Only a number is required: how many lines of the material contain the string "lean".

Material provided —
#####

-- ==== Sys2Proof/Laws/KeptBellows.lean ====
section
/-! SUPPORT. What the operations of Machine/Bellows.lean keep. -/

namespace Sys2Proof.Machine

theorem pkgAccept_kept {ρ : State} {s : State} {off : ℕ} {v : Word} {op : optParam (Option (ℕ × BitOp)) none} (hk : Kept ρ s) :
    Kept ρ (pkgAccept s off v op) := by
  unfold pkgAccept
  try dsimp only
  repeat' (first
    | with_reducible assumption
    | with_reducible refine Kept.fst (by assumption) ?_
    | (unfold Kept Inv; dsimp only; refine (show Kept _ _ from ?_); with_reducible assumption)
    )

theorem unlock_kept {ρ : State} {s : State} (hk : Kept ρ s) :
    Kept ρ (unlock s) := by
  unfold unlock
  try dsimp only
  repeat' (first
    | with_reducible assumption
    | with_reducible apply localFault_kept
    | with_reducible apply pkgEvent_kept
    | with_reducible refine Kept.fst (by assumption) ?_
    | (unfold Kept Inv; dsimp only; refine (show Kept _ _ from ?_); with_reducible assumption)
    | split
    )

theorem restartLoop_kept {ρ : State} {s : State} (hk : Kept ρ s) :
    Kept ρ (restartLoop s) := by
  unfold restartLoop
  try dsimp only
  repeat' (first
    | with_reducible assumption
    | with_reducible apply State.setReg_kept
    | with_reducible apply unlock_kept
    | with_reducible refine Kept.fst (by assumption) ?_
    | (unfold Kept Inv; dsimp only; refine (show Kept _ _ from ?_); with_reducible apply State.setReg_kept)
    )

theorem immediateH_kept {ρ : State} {s : State} {h : ℕ} (hk : Kept ρ s) :
    Kept ρ (immediateH s h) := by
  unfold immediateH
  try dsimp only
  repeat' (first
    | with_reducible assumption
    | with_reducible apply pkgEvent_kept
    | with_reducible refine Kept.fst (by assumption) ?_
    | (unfold Kept Inv; dsimp only; refine (show Kept _ _ from ?_); with_reducible assumption)
    | split
    )

theorem immediateV_kept {ρ : State} {s : State} {v : ℕ} (hk : Kept ρ s) :
    Kept ρ (immediateV s v) := by
  unfold immediateV
  try dsimp only
  repeat' (first
    | with_reducible assumption
    | with_reducible apply pkgEvent_kept
    | with_reducible refine Kept.fst (by assumption) ?_
    | (unfold Kept Inv; dsimp only; refine (show Kept _ _ from ?_); with_reducible assumption)
    | split
    )

theorem setFreq_kept {ρ : State} {s : State} {b : ℕ} {p : ℕ} (hk : Kept ρ s) :
    Kept ρ (setFreq s b p) := by
  unfold setFreq
  try dsimp only
  repeat' (first
    | with_reducible assumption
    | with_reducible apply State.setReg_kept
    )

theorem recheckPorts_kept {ρ : State} {s : State} (hk : Kept ρ s) :
    Kept ρ (recheckPorts s) := by
  unfold recheckPorts
  try dsimp only
  repeat' (first
    | with_reducible assumption
    | with_reducible apply State.eachBillet_kept
    | with_reducible apply setFreq_kept
    | with_reducible apply State.setPort_kept
    | with_reducible apply Kept.foldl
    | with_reducible apply Kept.foldlFst
    | with_reducible refine Kept.fst (by assumption) ?_
    | split
    | intro _
    )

#####

Task response — 2